In Nederland overlijden gemiddeld vijf mensen per dag aan suïcide.1 Per dag doen daarnaast 135 mensen een suïcidepoging. Onder jongeren van 10 tot 25
jaar is suïcide doodsoorzaak nummer 1. Bij elke suïcide worden ongeveer 135 mensen
in de omgeving getroffen.2
b. Huidig overheidsbeleid op het gebied van suïcidepreventie
Sinds 2014 bestaat de landelijke agenda suïcidepreventie.3 Dit is een document met doelstellingen en activiteiten voor een aantal jaren. Het
doel van de landelijke agenda is om samen met partners binnen en buiten de zorg te
werken aan minder suïcidepogingen en suïcides. Bij de presentatie van de eerste landelijke
agenda heeft de Minister van Volksgezondheid, Welzijn en Sport (VWS) benadrukt dat
zij suïcidepreventie de komende jaren op de agenda wil houden en verder wil uitwerken,
zonder de verantwoordelijkheid van betrokkenen over te nemen.4 De Minister koos voor een faciliterende rol, omdat andere partijen, ook op andere
terreinen dan de gezondheidszorg, een rol hebben in het suïcidepreventiebeleid. Suïcidaliteit
doet zich immers voor in verschillende domeinen in de samenleving en beperkt zich
niet tot personen die reeds bij de gezondheidszorg of bij de preventie in beeld zijn.

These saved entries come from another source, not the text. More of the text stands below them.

-- ==== Sys2Proof/Laws/KeepsRest.lean ====
section
/-! SUPPORT. The Rest Controller's effects keep what `Keeps` says. -/

set_option Elab.async false

namespace Sys2Proof.Machine

variable {k b : Bool} {s t u : State} (h : Keeps k b s t)
include h

/-- The part state becomes one other than REST. -/
theorem keeps_setPart (p : PartState) (hp : p ≠ .rest) : Keeps k b s (setPart p t) := by
  have c : Keeps k b s { t with rsc.part := p } := by
    refine ⟨h.core.upd, fun e => ?_⟩
    have g := (panelLaw_iff t).1 (h.panel e)
    rw [panelLaw_iff]
    exact ⟨g.1, g.2.1, .inl hp⟩
  unfold setPart
  dsimp only
  split
  · exact c.upd
  · exact c.upd

theorem keeps_askContext (a1 : Phase) : Keeps k b s (askContext a1 t) := by
  unfold askContext
  try dsimp only
  repeat' first
    | rfl
    | assumption
    | with_reducible apply keeps_ask
    | split
    | with_reducible refine Keeps.upd ?_

theorem keeps_noteEntry : Keeps k b s (noteEntry t) := by
  unfold noteEntry
  try dsimp only
  repeat' first
    | rfl
    | assumption
    | split
    | with_reducible refine Keeps.upd ?_

theorem keeps_noteWake : Keeps k b s (noteWake t) := by
  unfold noteWake
  try dsimp only
  repeat' first
    | rfl
    | assumption
    | split
    | with_reducible refine Keeps.upd ?_

theorem keeps_finalizeRest (a1 : WakeCause) (a2 : Code) : Keeps k b s (finalizeRest a1 a2 t) := by
  unfold finalizeRest
  try dsimp only
  repeat' first
    | rfl
    | assumption
    | with_reducible apply keeps_finalize
    | split
    | with_reducible refine Keeps.upd ?_

theorem keeps_appendImage : Keeps k b s (appendImage t) := by
  unfold appendImage
  split
  · exact h
  · next im _ =>
    rcases e : append .rest .clear im.1 im.2 none t with ⟨a, u⟩
    have g := keeps_append_eq h _ _ _ _ _ e
    cases a
    all_goals exact g.upd

theorem keeps_clearRest (a1 : Bool) : Keeps k b s (clearRest a1 t) := by
  unfold clearRest
  try dsimp only
  repeat' first
    | rfl
    | assumption
    | split
    | with_reducible refine Keeps.upd ?_

theorem keeps_quiesceEntry (a1 : Bool) : Keeps k b s (quiesceEntry a1 t) := by
  unfold quiesceEntry
  try dsimp only
  repeat' first
    | rfl
    | assumption
    | with_reducible apply keeps_stopDownloads
    | with_reducible apply keeps_restFade
    | with_reducible apply keeps_setPart
    | with_reducible apply keeps_appendImage
    | with_reducible apply keeps_clearRest
    | with_reducible apply keeps_quiesceLimit
    | decide
    | split
    | with_reducible refine Keeps.upd ?_

theorem keeps_forcedRest : Keeps k b s (forcedRest t) := by
  unfold forcedRest
  try dsimp only
  repeat' first
    | rfl
    | assumption
    | with_reducible apply keeps_quiesceEntry
    | split
    | with_reducible refine Keeps.upd ?_

theorem keeps_beginWalk (a1 : Chain) : Keeps k b s (beginWalk a1 t) := by
  unfold beginWalk
  try dsimp only
  repeat' first
    | rfl
    | assumption
    | with_reducible apply keeps_setChain
    | with_reducible apply keeps_joinStation

theorem keeps_walkChain (a1 : Chain) : Keeps k b s (walkChain t a1) := by
  unfold walkChain
  try dsimp only
  repeat' first
    | rfl
    | assumption
    | with_reducible apply keeps_setChain
    | with_reducible apply keeps_beginWalk
    | split

theorem keeps_walkAll : Keeps k b s (walkAll t) := keeps_foldl _ (fun _ x g => keeps_walkChain g x) _ h

theorem keeps_writeLogAtRun : Keeps k b s (writeLogAtRun t) := by
  unfold writeLogAtRun
  try dsimp only
  repeat' first
    | rfl
    | assumption
    | with_reducible apply keeps_post
    | with_reducible apply keeps_writeLog
    | split

theorem keeps_enterRun (a1 : Bool) : Keeps k b s (enterRun a1 t) := by
  unfold enterRun
  try dsimp only
  repeat' first
    | rfl
    | assumption
    | with_reducible apply keeps_enterHunt
    | with_reducible apply keeps_runQueue
    | with_reducible apply keeps_setPart
    | with_reducible apply keeps_forcedRest
    | with_reducible apply keeps_walkAll
    | with_reducible apply keeps_writeLogAtRun
    | decide
    | split
    | with_reducible refine Keeps.upd ?_

theorem keeps_enterRunFromStart : Keeps k b s (enterRunFromStart t) := by
  unfold enterRunFromStart
  try dsimp only
  repeat' first
    | rfl
    | assumption
    | with_reducible apply keeps_ask
    | with_reducible apply keeps_enterRun
    | split
    | with_reducible refine Keeps.upd ?_

theorem keeps_requestMemory : Keeps k b s (requestMemory t).2 := by
  unfold requestMemory
  repeat' first
    | assumption
    | split
    | with_reducible refine Keeps.upd ?_

theorem keeps_requestMemory_eq {r : Bool} (e : requestMemory t = (r, u)) : Keeps k b s u := by
  have g := keeps_requestMemory h
  rw [e] at g
  exact g

theorem keeps_wakeWrites : Keeps k b s (wakeWrites t) := by
  unfold wakeWrites
  dsimp only
  exact keeps_askContext (keeps_ask (keeps_writeLog h).upd _) _

theorem keeps_wakeComplete : Keeps k b s (wakeComplete t) := by
  unfold wakeComplete
  try dsimp only
  repeat' first
    | rfl
    | assumption
    | with_reducible apply keeps_post
    | with_reducible apply keeps_restore
    | with_reducible apply keeps_wakeWrites
    | with_reducible apply keeps_finalizeRest
    | with_reducible apply keeps_enterRun

theorem keeps_toWaking (a1 : WakeCause) : Keeps k b s (toWaking a1 t) := by
  unfold toWaking
  try dsimp only
  repeat' first
    | rfl
    | assumption
    | with_reducible apply keeps_setPart
    | with_reducible apply keeps_noteWake
    | with_reducible refine keeps_requestMemory_eq ?_ (by assumption)
    | with_reducible apply keeps_requestMemory
    | with_reducible apply keeps_wakeComplete
    | decide
    | split
    | with_reducible refine Keeps.upd ?_

theorem keeps_restTurnEnded : Keeps k b s (restTurnEnded t) := by
  unfold restTurnEnded
  try dsimp only
  repeat' first
    | rfl
    | assumption
    | with_reducible apply keeps_toWaking
    | split
    | with_reducible refine Keeps.upd ?_

theorem keeps_turnEnd (a1 : Code) : Keeps k b s (turnEnd a1 t) := by
  unfold turnEnd
  try dsimp only
  repeat' first
    | rfl
    | assumption
    | with_reducible apply keeps_turnEndLog
    | with_reducible apply keeps_restTurnEnded

theorem keeps_turnAppend : Keeps k b s (turnAppend t) := by
  unfold turnAppend
  try dsimp only
  repeat' first
    | rfl
    | assumption
    | with_reducible refine keeps_appendTurn_eq ?_ (by assumption)
    | with_reducible apply keeps_appendTurn
    | with_reducible apply keeps_turnEnd
    | split

theorem keeps_restTurnMemory (a1 : Bool) : Keeps k b s (restTurnMemory a1 t) := by
  unfold restTurnMemory
  try dsimp only
  repeat' first
    | rfl
    | assumption
    | with_reducible apply keeps_turnEnd
    | with_reducible apply keeps_turnAppend
    | split

theorem keeps_restTurnBegin (a1 : Dir) (hl : t.ktu.log.length < 16) : Keeps k b s (restTurnBegin a1 t) := by
  have c : Keeps k b s { t with rsc.turns := t.rsc.turns + 1 } := h.upd
  have c2 := keeps_setPart c .restTurn (by decide)
  have hl2 : (setPart .restTurn { t with rsc.turns := t.rsc.turns + 1 }).ktu.log.length < 16 := by
    unfold setPart
    dsimp only
    split <;> exact hl
  have c3 := keeps_requestMemory (keeps_fillTurn c2 a1 true hl2)
  unfold restTurnBegin
  dsimp only
  split
  · exact keeps_restTurnMemory c3 _
  · exact c3

theorem keeps_pendWake (a1 : WakeCause) : Keeps k b s (pendWake a1 t) := by
  unfold pendWake
  try dsimp only
  repeat' first
    | rfl
    | assumption
    | with_reducible apply keeps_toWaking
    | split
    | with_reducible refine Keeps.upd ?_

theorem keeps_wakeCause (a1 : WakeCause) : Keeps k b s (wakeCause a1 t) := by
  unfold wakeCause
  try dsimp only
  repeat' first
    | rfl
    | assumption
    | with_reducible apply keeps_toWaking
    | with_reducible apply keeps_pendWake
    | split

theorem keeps_restPage (a1 : Dir) (a2 : Press) : Keeps k b s (restPage a1 a2 t) := by
  unfold restPage
  split
  · next c =>
    rw [Bool.and_eq_true] at c
    exact keeps_restTurnBegin h _ (turnAllowed_log c.2)
  · exact keeps_toWaking (keeps_reportPress h _) _

theorem keeps_restPress (a1 : Press) : Keeps k b s (restPress a1 t) := by
  unfold restPress
  try dsimp only
  repeat' first
    | rfl
    | assumption
    | with_reducible apply keeps_toggle
    | with_reducible apply keeps_reportPress
    | with_reducible apply keeps_toWaking
    | with_reducible apply keeps_restPage
    | split

theorem keeps_leaveQuiesce (a1 : Bool) : Keeps k b s (leaveQuiesce a1 t) := by
  unfold leaveQuiesce
  try dsimp only
  repeat' first
    | rfl
    | assumption
    | with_reducible apply keeps_restore
    | with_reducible apply keeps_askContext
    | with_reducible apply keeps_enterRun
    | split
    | with_reducible refine Keeps.upd ?_

theorem keeps_cancelQuiesce : Keeps k b s (cancelQuiesce t) := by
  unfold cancelQuiesce
  try dsimp only
  repeat' first
    | rfl
    | assumption
    | with_reducible apply keeps_finalizeRest
    | with_reducible apply keeps_leaveQuiesce

theorem keeps_quiescePress (a1 : Press) : Keeps k b s (quiescePress a1 t) := by
  unfold quiescePress
  try dsimp only
  repeat' first
    | rfl
    | assumption
    | with_reducible apply keeps_toggle
    | with_reducible apply keeps_cancelQuiesce
    | split

omit h in
theorem keeps_handleQueue : ∀ (n : Nat) {t : State} (_ : Keeps k b s t), Keeps k b s (handleQueue n t)
  | 0, _, h => h
  | n + 1, t, h => by
    unfold handleQueue
    split
    · exact h
    · next p q e =>
      have c := keeps_dequeue h p q e
      dsimp only
      split
      · exact keeps_handleQueue n (keeps_pressRun c _)
      · split
        · exact h
        · exact keeps_handleQueue n (keeps_quiescePress c _)
      · exact keeps_handleQueue n (keeps_restPress c _)
      all_goals exact h

theorem keeps_handlePresses : Keeps k b s (handlePresses t) := by
  unfold handlePresses
  try dsimp only
  repeat' first
    | rfl
    | assumption
    | with_reducible apply keeps_handleQueue

theorem keeps_forceQuiesce : Keeps k b s (forceQuiesce t) := by
  unfold forceQuiesce
  try dsimp only
  repeat' first
    | rfl
    | assumption
    | with_reducible apply keeps_restFade
    | split
    | with_reducible refine Keeps.upd ?_

theorem keeps_supplyReport : Keeps k b s (supplyReport t) := by
  unfold supplyReport
  try dsimp only
  repeat' first
    | rfl
    | assumption
    | with_reducible apply keeps_setCeiling
    | with_reducible apply keeps_forcedRest
    | with_reducible apply keeps_wakeCause
    | with_reducible apply keeps_forceQuiesce
    | split

theorem keeps_abandonTest : Keeps k b s (abandonTest t) := by
  unfold abandonTest
  try dsimp only
  repeat' first
    | rfl
    | assumption
    | with_reducible apply keeps_finalizeRest
    | with_reducible apply keeps_leaveQuiesce
    | split

theorem keeps_lockoutWake : Keeps k b s (lockoutWake t) := by
  unfold lockoutWake
  try dsimp only
  repeat' first
    | rfl
    | assumption
    | with_reducible apply keeps_toWaking
    | split

theorem keeps_drainBegin : Keeps k b s (drainBegin t) := by
  unfold drainBegin
  try dsimp only
  repeat' first
    | rfl
    | assumption
    | with_reducible apply keeps_askContext
    | with_reducible apply keeps_noteEntry
    | split
    | with_reducible refine Keeps.upd ?_

theorem keeps_contextDone (a1 : Phase) : Keeps k b s (contextDone a1 t) := by
  unfold contextDone
  try dsimp only
  repeat' first
    | rfl
    | assumption
    | split
    | with_reducible refine Keeps.upd ?_

omit h in
theorem core_railsOn (h : KeepsCore k b s t) : KeepsCore k b s (railsOn t) := by
  unfold railsOn
  exact core_idleCheck (h.upd.trans (keeps_ask Keeps.refl _).core)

Stichting 113online5 kreeg voor de uitwerking van de landelijke agenda een aanjagende en coördinerende
rol.
Op 29 oktober 2020 is de Derde landelijke agenda suïcidepreventie 2021–2025 gepresenteerd.6 Het Ministerie van VWS vervult de rol van opdrachtgever en regisseur, evenals bij
de uitvoering van de eerdere agenda’s.7 113 Zelfmoordpreventie8 heeft de rol van regisseur en programmamanager. Versterking van de netwerkaanpak
staat centraal in deze agenda. Daarbij is het streven dat (nog) meer mensen, bedrijven
en organisaties aansluiten en zich gaan inzetten voor het verminderen van suïcidepogingen
en suïcides. In de landelijke agenda zijn zeven doelstellingen geformuleerd. Die doelstellingen
zien onder meer op versteviging van suïcidepreventie in de wijk en het ontwikkelen
van een communicatiestrategie.
In aanvulling op de landelijke agenda suïcidepreventie loopt sinds 2016 het ZonMw
onderzoeksprogramma suïcidepreventie.9 Het doel is kennis te verzamelen om het aantal suïcides in Nederland te verminderen.10 Daarbij wordt beoogd om de opgedane kennis ook daadwerkelijk te implementeren in
de praktijk. Ook stimuleert het programma de samenwerking rond suïcidepreventie. De
projecten binnen dit programma lopen tot 2024.11 Medio 2021 zal ZonMw een tussenevaluatie van het programma uitvoeren.12
Tevens voorziet Stichting 113 Zelfmoordpreventie in een 24-uurs-hulplijn voor mensen
die anoniem willen praten over suïcidaliteit.
c. Het voorstel
Volgens de toelichting groeit het maatschappelijke draagvlak voor actief overheidsbeleid
op het gebied van suïcidepreventie. Met het initiatiefvoorstel beogen de initiatiefnemers
te bereiken dat de overheid dat signaal bekrachtigt. Tegelijkertijd merken zij ook
op dat de maatschappij niet direct kan worden gestuurd met wetgeving.13 Het initiatiefwetsvoorstel moet het reeds ontwikkelde beleid wettelijk borgen, en
zo het fundament voor het beleid verstevigen, aldus de toelichting.14 Tevens beogen de initiatiefnemers om ontwikkelingen op het gebied van suïcidepreventie
te versnellen en intensiveren. Het initiatiefwetsvoorstel regelt daartoe in de Wpg
dat de Minister van VWS beleid vaststelt op het gebied van suïcidepreventie en zorg
draagt voor de uitvoering hiervan. Het wetsvoorstel bevat geen materiële normen. De
inhoud en het ambitieniveau wordt steeds bepaald op het moment van het vaststellen
van dat beleid.15
Volgens het initiatiefwetsvoorstel bevat het beleid over suïcidepreventie in ieder
geval een landelijke agenda suïcidepreventie, een communicatiestrategie en een onderzoeksprogramma
suïcidepreventie. Het beleid dient vastgesteld te worden in samenspraak met de wetenschap
en de praktijk. Tevens wordt wettelijk geregeld dat personen op ieder moment van de
dag kosteloos en anoniem een telefonisch of elektronisch gesprek kunnen voeren over
suïcide. Daarnaast wordt geregeld dat het college van burgemeester en wethouders zorg
draagt voor de uitvoering van gemeentelijk beleid op het gebied van suïcidepreventie.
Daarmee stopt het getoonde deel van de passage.